Example 4: preparation of SXS-or EVA-based Hot-melt TTS on a laboratory Scale
8.5g of SXS hot melt adhesive (Duro-Tak 34-4230; National Starch) was heated at 160 deg.C&Chemical) or 8.5g eva hot melt adhesive for about 20 minutes until a homogeneous melt is obtained. 1.5g or 1.65g of D2 prokinetic base was added and the mixture was mixed well by hand. Then laminated on a pre-thermostated (120 ℃ C.) chill roll. Cutting into 5cm2(for permeation experiments) and 20cm2(for determining patch weight). The weight of the matrix can be seen in table 2 below.
Table 2:
| batch number (Ch.B.) | Binder | Internal phase/content [% w/w] | Content of theoretical active ingredient [% w/w] | The content of active ingredient [% w/w [ ]] | Weight (n is 10) [ g/m] | Purity% (220nm/272nm) |
| 20103041 | SXS | - | 15 | 14.96 | 85 | 94.9/94.3 |
| 20103048 | EVA | - | 16.2 | 18.24 | 58 | 98.1/99.7 |
| 20103047 | EVA | - | 16.2 | 15.96 | 127 | 98.8/99.9 |
Example 5: silicone-based formulations were prepared in an extruder with 15% D2 facilitator and 5% internal phase
Hot melt TTS
A. Preparation of a Pre-melt of a Silicone bonding mixture
The required amount of silicone adhesive mixture as described in example 1 was filled into an addition unit (Meltex GR12-1, Melzer Corp.) where the mixture was preheated to 140 ℃ and then metered volumetrically into the extruder.
B. Preparation of the bonding matrix by hot-melt method
Twin-screw extruders for small to medium production scale (dr. collin, 25 × 24D) and for large industrial scale (ZSK25, Werner Pfleiderer, stuttgart) were used.
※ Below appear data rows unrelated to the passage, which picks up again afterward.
theorem selects_or_unknown_classF {w : Word} (hc : opcodeClass w = 0xF#4) :
    (∃ op : Opcode, op.row.selects w = true) ∨ decodeClassF w = .error (.unknownOpcode w) := by
  unfold decodeClassF
  split
  case h_1 hb => exact .inl ⟨.str, (selects_iff_of_byte_mask rfl).mpr ⟨hc, hb⟩⟩
  case h_2 hb => exact .inl ⟨.ldr, (selects_iff_of_byte_mask rfl).mpr ⟨hc, hb⟩⟩
  case h_3 => exact .inr rfl

/-- The dispatch answers for every word: it selects a row, or it is an unknown opcode (R120, R121). -/
theorem selects_or_unknown (w : Word) :
    (∃ op : Opcode, op.row.selects w = true) ∨ decode w = .error (.unknownOpcode w) := by
  unfold decode
  split
  case h_1 hc => exact selects_or_unknown_class0 hc
  case h_2 hc => exact .inl ⟨.jp, (selects_iff_of_class_mask rfl).mpr hc⟩
  case h_3 hc => exact .inl ⟨.call, (selects_iff_of_class_mask rfl).mpr hc⟩
  case h_4 hc => exact .inl ⟨.se, (selects_iff_of_class_mask rfl).mpr hc⟩
  case h_5 hc => exact .inl ⟨.sne, (selects_iff_of_class_mask rfl).mpr hc⟩
  case h_6 hc => exact .inl ⟨.ser, (selects_iff_of_class_mask rfl).mpr hc⟩
  case h_7 hc => exact .inl ⟨.ld, (selects_iff_of_class_mask rfl).mpr hc⟩
  case h_8 hc => exact .inl ⟨.add, (selects_iff_of_class_mask rfl).mpr hc⟩
  case h_9 hc => exact selects_or_unknown_class8 hc
  case h_10 hc => exact .inl ⟨.sner, (selects_iff_of_class_mask rfl).mpr hc⟩
  case h_11 hc => exact .inl ⟨.ldi, (selects_iff_of_class_mask rfl).mpr hc⟩
  case h_12 hc => exact .inl ⟨.drw, (selects_iff_of_class_mask rfl).mpr hc⟩
  case h_13 hc => exact selects_or_unknown_classF hc
  case h_14 => exact .inr rfl

/-- A word decodes to an instruction just when it selects the instruction's row and its fields are the
operands. -/
theorem decode_eq_ok_iff {w : Word} {i : Instr} :
    decode w = .ok i ↔ i.op.row.selects w = true ∧ i.op.instrOf w = i := by
  refine ⟨fun hd => ?_, fun ⟨hsel, hi⟩ => by rw [decode_of_selects hsel, hi]⟩
  obtain ⟨op, hsel⟩ | herr := selects_or_unknown w
  · obtain rfl : op.instrOf w = i := Except.ok.inj ((decode_of_selects hsel).symm.trans hd)
    rw [op.op_instrOf]
    exact ⟨hsel, rfl⟩
  · rw [herr] at hd
    cases hd

/-- A word selects at most one row, since it decodes to that row's instruction. -/
theorem opcode_eq_of_selects {a b : Opcode} {w : Word} (ha : a.row.selects w = true)
    (hb : b.row.selects w = true) : a = b := by
  have h : a.instrOf w = b.instrOf w :=
    Except.ok.inj ((decode_of_selects ha).symm.trans (decode_of_selects hb))
  rw [← a.op_instrOf w, h, b.op_instrOf]

/-- Words that give a row's instruction the same operands agree on the row's operand bits. -/
theorem and_operandBits_eq_of_instrOf_eq {op : Opcode} {w u : Word} (h : op.instrOf w = op.instrOf u) :
    w &&& op.operandBits = u &&& op.operandBits := by
  cases op with
  | cls | ret => simp [Opcode.operandBits]
  | jp | call | ldi => exact (and_0FFF_eq_iff w u).mpr (by simpa [Opcode.instrOf] using h)
  | se | sne | ld | add | drw =>
    simp only [Opcode.instrOf, Instr.se.injEq, Instr.sne.injEq, Instr.ld.injEq, Instr.add.injEq, Instr.drw.injEq,
      immByte_eq_iff] at h
    exact (and_0FFF_eq_iff w u).mpr ((address_eq_iff w u).mpr h)
  | ser | sner | mov | or | and | xor | addr | sub | subn =>
    exact (and_0FF0_eq_iff w u).mpr (by simpa [Opcode.instrOf] using h)
  | shr | shl | str | ldr => exact (and_0F00_eq_iff w u).mpr (by simpa [Opcode.instrOf] using h)

/-! ## The obligations -/

/-- Settles O3: the encoder's word selects the instruction's row, and its fields hold the operands. -/
theorem decodeOfEncodeIsTheInstruction : Obligations.DecodeOfEncodeIsTheInstruction :=
  fun i _ => decode_eq_ok_iff.mpr ⟨selects_encode i, instrOf_encode i⟩

/-- Settles O5: a word decodes to the instruction of every row it selects. -/
theorem opcodeRowsAreDisjoint : Obligations.OpcodeRowsAreDisjoint := by
  intro w r₁ h₁ r₂ h₂ hsel₁ hsel₂
  obtain ⟨a, rfl⟩ := mem_opcodeRows.mp h₁
  obtain ⟨b, rfl⟩ := mem_opcodeRows.mp h₂
  rw [opcode_eq_of_selects hsel₁ hsel₂]

/-- Settles O4: the row the scan finds is the one whose instruction the dispatch answers with, and where it
finds none the dispatch finds none. -/
theorem dispatchAgreesWithOpcodeTable : Obligations.DispatchAgreesWithOpcodeTable := by
  intro w
  unfold decodeByTable
  split
  next r hr =>
    obtain ⟨op, rfl⟩ := mem_opcodeRows.mp (List.mem_of_find?_eq_some hr)
    rw [op.row_op]
    exact decode_of_selects (List.find?_some (p := fun r : OpcodeRow => r.selects w) hr)
  next hnone =>
    refine (selects_or_unknown w).resolve_left fun ⟨op, hsel⟩ => ?_
    exact List.find?_eq_none.mp hnone _ (mem_opcodeRows.mpr ⟨op, rfl⟩) hsel

/-- Settles O6: both words select the row, which fixes the bits under its mask, and both give the same
operands, which fixes the operand bits. -/
theorem encodeOfDecodeDiffersInIgnoredBitsOnly : Obligations.EncodeOfDecodeDiffersInIgnoredBitsOnly := by
  intro w i hd
  obtain ⟨hsel, hi⟩ := decode_eq_ok_iff.mp hd
  have hfixed : encode i &&& i.op.row.mask = w &&& i.op.row.mask :=
    (selects_iff_and_eq_and.mp (selects_encode i)).trans (selects_iff_and_eq_and.mp hsel).symm
  have hoperand : encode i &&& i.op.operandBits = w &&& i.op.operandBits :=
    and_operandBits_eq_of_instrOf_eq ((instrOf_encode i).trans hi.symm)
  rw [BitVec.and_or_distrib_left, hfixed, hoperand, ← BitVec.and_or_distrib_left]

/-- Settles O1, by running the decoder on the eleven words. -/
theorem wordsOfTheTestVectorsDecode : Obligations.WordsOfTheTestVectorsDecode := by
  unfold Obligations.WordsOfTheTestVectorsDecode
  decide

end Sys2Proof
end

section
/-! Proofs about the execute cycle (spec/40_execute_cycle.md): when a cycle completes, and where pc stands
after it. -/

namespace Sys2Proof.Machine

/-! ## The instruction's own check (R147, R148) -/

/-- The information word is the lowest address accessed that lies above 0xFFF (R148). -/
theorem checkingRange_outOfBounds {base count : Nat} (goOn : Result)
    (h : ¬ (count = 0 ∨ base + count - 1 ≤ 0xFFF)) :
    checkingRange base count goOn = .fault (.memoryOutOfBounds (max base 0x1000)) := by
  have hfirst : firstOutOfBounds base count = some (max base 0x1000) :=
    firstOutOfBounds_eq_some.mpr (by omega)
  simp only [checkingRange, hfirst, raise]

section
variable {s : State} (x y : Reg)

theorem execDrw_outOfBounds {n : Nibble} (h : ¬ (n.toNat = 0 ∨ s.I.toNat + n.toNat - 1 ≤ 0xFFF)) :
    exec (.drw x y n) s = .fault (.memoryOutOfBounds (max s.I.toNat 0x1000)) :=
  checkingRange_outOfBounds _ h

theorem execStr_range_outOfBounds (hm : s.config.xferMode = .range) (h : ¬ s.I.toNat + x.toNat ≤ 0xFFF) :
    exec (.str x) s = .fault (.memoryOutOfBounds (max s.I.toNat 0x1000)) := by
  simp only [exec, execStr, hm]
  exact checkingRange_outOfBounds _ (by simpa [State.indexAddr, ← Nat.add_assoc] using h)

theorem execLdr_range_outOfBounds (hm : s.config.xferMode = .range) (h : ¬ s.I.toNat + x.toNat ≤ 0xFFF) :
    exec (.ldr x) s = .fault (.memoryOutOfBounds (max s.I.toNat 0x1000)) := by
  simp only [exec, execLdr, hm]
  exact checkingRange_outOfBounds _ (by simpa [State.indexAddr, ← Nat.add_assoc] using h)

end

/-- An instruction whose check fails raises a fatal condition. -/
theorem exec_fault_of_not_permitted {i : Instr} {s : State} (h : ¬ Permitted i s) :
    ∃ f, exec i s = .fault f := by
  cases i with
  | ret => exact ⟨_, execRet_underflow (not_not.mp h)⟩
  | call nnn => exact ⟨_, execCall_overflow nnn (not_not.mp h)⟩
  | drw x y n => exact ⟨_, execDrw_outOfBounds x y h⟩
  | str x =>
    cases hm : s.config.xferMode <;> simp only [Permitted, hm] at h
    · exact ⟨_, execStr_single_outOfBounds x hm h⟩
    · exact ⟨_, execStr_range_outOfBounds x hm h⟩
  | ldr x =>
    cases hm : s.config.xferMode <;> simp only [Permitted, hm] at h
    · exact ⟨_, execLdr_single_outOfBounds x hm h⟩
    · exact ⟨_, execLdr_range_outOfBounds x hm h⟩
  | _ => exact absurd trivial h

/-- An instruction whose check passes completes. -/
theorem exec_next_of_permitted {i : Instr} {s : State} (h : Permitted i s) : ∃ t, exec i s = .next t := by
  cases i with
  | ret => exact ⟨_, execRet_eq h⟩
  | call nnn => exact ⟨_, execCall_eq nnn h⟩
  | drw x y n => exact ⟨_, execDrw_eq x y n h⟩
  | str x =>
    cases hm : s.config.xferMode <;> simp only [Permitted, hm] at h
    · exact ⟨_, execStr_single x hm h⟩
    · exact ⟨_, execStr_range x hm h⟩
  | ldr x =>
    cases hm : s.config.xferMode <;> simp only [Permitted, hm] at h
    · exact ⟨_, execLdr_single x hm h⟩
    · exact ⟨_, execLdr_range x hm h⟩
  | _ => exact ⟨_, rfl⟩

/-- The model gives every instruction a meaning. -/
theorem exec_ne_refused (i : Instr) (s : State) (r : Refusal) : exec i s ≠ .refused r := by
  intro h
  by_cases hp : Permitted i s
  · obtain ⟨t, ht⟩ := exec_next_of_permitted hp
    exact nomatch ht.symm.trans h
  · obtain ⟨f, hf⟩ := exec_fault_of_not_permitted hp
    exact nomatch hf.symm.trans h

/-! ## When a cycle completes -/

theorem step_ne_refused (s : State) (r : Refusal) : step s ≠ .refused r := by
  rcases Nat.lt_or_ge 0xFFE s.pc.toNat with hpc | hpc
  · rw [step_of_pc_gt hpc]
    exact nofun
  · have hw := State.fetchWord_of_le hpc
    cases hd : decode (wordOfBytes (s.byteAt s.pc.toNat) (s.byteAt (s.pc.toNat + 1))) with
    | ok i =>
      rw [step_of_decode_ok hw hd]
      exact exec_ne_refused i s r
    | error e =>
      rw [step_of_decode_error hw hd]
      cases hp : s.config.unknownPolicy with
      | strict => rw [unknownOpcode_of_strict hp]; exact nofun
      | permissive => rw [unknownOpcode_of_permissive hp]; exact nofun

/-- Settles O10: a completed cycle is one of the two of `step_next_cases`, each of which completes when its
check passes; no arm of the cycle refuses. -/
theorem cycleCompletesExactlyWhenPermitted : Obligations.CycleCompletesExactlyWhenPermitted := by
  refine fun s => ⟨⟨fun ⟨t, h⟩ => ?_, fun ⟨w, hw, hcheck⟩ => ?_⟩, step_ne_refused s⟩
  case refine_1 =>
    obtain ⟨w, hw, ⟨i, hd, hi⟩ | ⟨e, hd, hp, -⟩⟩ := step_next_cases h
    · exact ⟨w, hw, .inl ⟨i, hd, permitted_of_exec_next hi⟩⟩
    · exact ⟨w, hw, .inr ⟨⟨e, hd⟩, hp⟩⟩
  case refine_2 =>
    obtain ⟨i, hd, hi⟩ | ⟨⟨e, hd⟩, hp⟩ := hcheck
    · rw [step_of_decode_ok hw hd]
      exact exec_next_of_permitted hi
    · rw [step_of_decode_error hw hd, unknownOpcode_of_permissive hp]
      exact ⟨_, rfl⟩

/-! ## The program counter (R143, R144) -/

/-- The four conditional skips (R144). -/
def skipOpcodes : List Opcode := [.se, .sne, .ser, .sner]

/-- A conditional skip is `skipIf` on its condition. -/
theorem exec_skip_eq {i : Instr} (s : State) (hi : i.op ∈ skipOpcodes) :
    ∃ c : Bool, (c = true ↔ SkipTaken i s) ∧ exec i s = .next (s.skipIf c) := by
  cases i with
  | se | ser => exact ⟨_, beq_iff_eq, rfl⟩
  | sne | sner => exact ⟨_, bne_iff_ne, rfl⟩
  | _ => simp [Instr.op, skipOpcodes] at hi

theorem op_mem_skipOpcodes_of_skipTaken {i : Instr} {s : State} (h : SkipTaken i s) :
    i.op ∈ skipOpcodes := by
  cases i with
  | se | sne | ser | sner => simp [Instr.op, skipOpcodes]
  | _ => exact h.elim

/-- Every shape but the transfers and the skips ends with the sequential advance. -/
theorem Effect.pc_eq {i : Instr} {s t : State} (h : Effect s i t)
    (hjump : i.op ∉ [Opcode.jp, Opcode.call, Opcode.ret]) (hskip : i.op ∉ skipOpcodes) :
    t.pc = s.pc + 2#16 := by
  cases h with
  | ret | jump | call => simp [Instr.op] at hjump
  | skip _ c hi => exact absurd hi hskip
  | _ => simp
The operating conditions were 5kg/h, heating zone 120-. Lamination was performed using MelzerCL 200.
Example 6: production of a silicone-based Hot-melt TTS in an extruder with varying parameters
The TTS was prepared essentially as described in example 5. Wherein the parameters are varied as follows:
table 3:
| number (C) | Batch number (Ch.B.) | Scale of | Static mixing | White ceresin content [% w/w] | Internal phase type/content [% w/w] | Theoretical D2 content of promoter [% w/w] | Measured content of D2 promotor (n-5) [% w/w] | Weight of substrate (n 10) [ g ]/m] | D2 promoter purity [% ]](220nm/272nm) |
| 1 | 20105025 | Large scale | - | 15 | PVA/10 | 9 | 8.88 | 117 | 99.3/99.7 |
| 2 | 20105025 | Large scale | + | 15 | PVA/10 | 9 | 7.16 | 117 | 99.3/99.9 |
| 3 | 20105018 | Large scale | - | 15 | PVA/10 | 9 | 9.16 | 92 | 99.4/100 |
| 4 | 20105018 | Large scale | + | 15 | PVA/10 | 9 | 8.36 | 86 | 99.5/100 |
| 5 | 20109006 | Small-sized | - | 15 | PVA/10 | 9 | 8.80 | 82 | 99.6 |
| 6 | 20109007 | Small-sized | - | 15 | PVPVA/10 | 9 | 8.96 | 98 | 98.3 |
| 7 | 20109008 | Small-sized | - | 15 | PEO/10 | 9 | 7.28 | 88 | 99.1 |
| 8 | 20108030 | Large scale | + | 15 | - | 25 | 22.43 | 187 | 99.2/n.d. |
| 9 | 20105045 | Small-sized | - | 15 | - | 25 | 25.2 | 77 | 98.7/96.9 |
PVA ═ polyvinyl acetate; PEO ═ polyethylene oxide
PVPVA-polyvinyl pyrrolidone-vinyl acetate copolymer
Example 7: preparation of EVA-based Hot-melt TTS in an extruder
TTS was prepared essentially as described in example 5, wherein the TTS had the following composition:
table 4:
| batch number (Ch.B.) | Scale of | Internal phase/content [% w/w] | Amount of theoretical active ingredient [% w/w] | Measured active ingredient content (n ═ 5) [% w/w] | Weight (n is 10) [ g/m] | D2 promoter purity [% ]](220nm/272nm) |
| 20103048 | Small-sized | - | 16.2 | 18.24 | 58 | 98.1/99.7 |
| 20103047 | Small-sized | - | 16.2 | 15.96 | 127 | 98.8/99.9 |
| 20109019 | Large scale | - | 9 | 8.62 | 93 | 98.9/99.9 |
| 20109045 | Large scale | - | 15 | 15.08 | 104 | 99.4/n.d. |
| 20109020 | Large scale | - | 20 | 18.57 | 89 | 96.1/n.d. |
Example 8:determination of active ingredient flux in rat skin model
Abdominal and dorsal skin with a thickness of about 120 to 150 μm was used in the flux measurement experiment through the rat skin. In a horizontal diffusion cell, the die-cut surface was 2.55cm2The TTS of (a) was fixed to the stratum corneum layer of the abdominal and dorsal skin of hairless rats. The receptor compartment of the cell was then directly filled with phosphate buffer solution (0.066 mol) pre-thermostated to 32 ℃ at pH6.2 and without bubbles, and the release medium was thermostated to 32. + -. 0.5 ℃.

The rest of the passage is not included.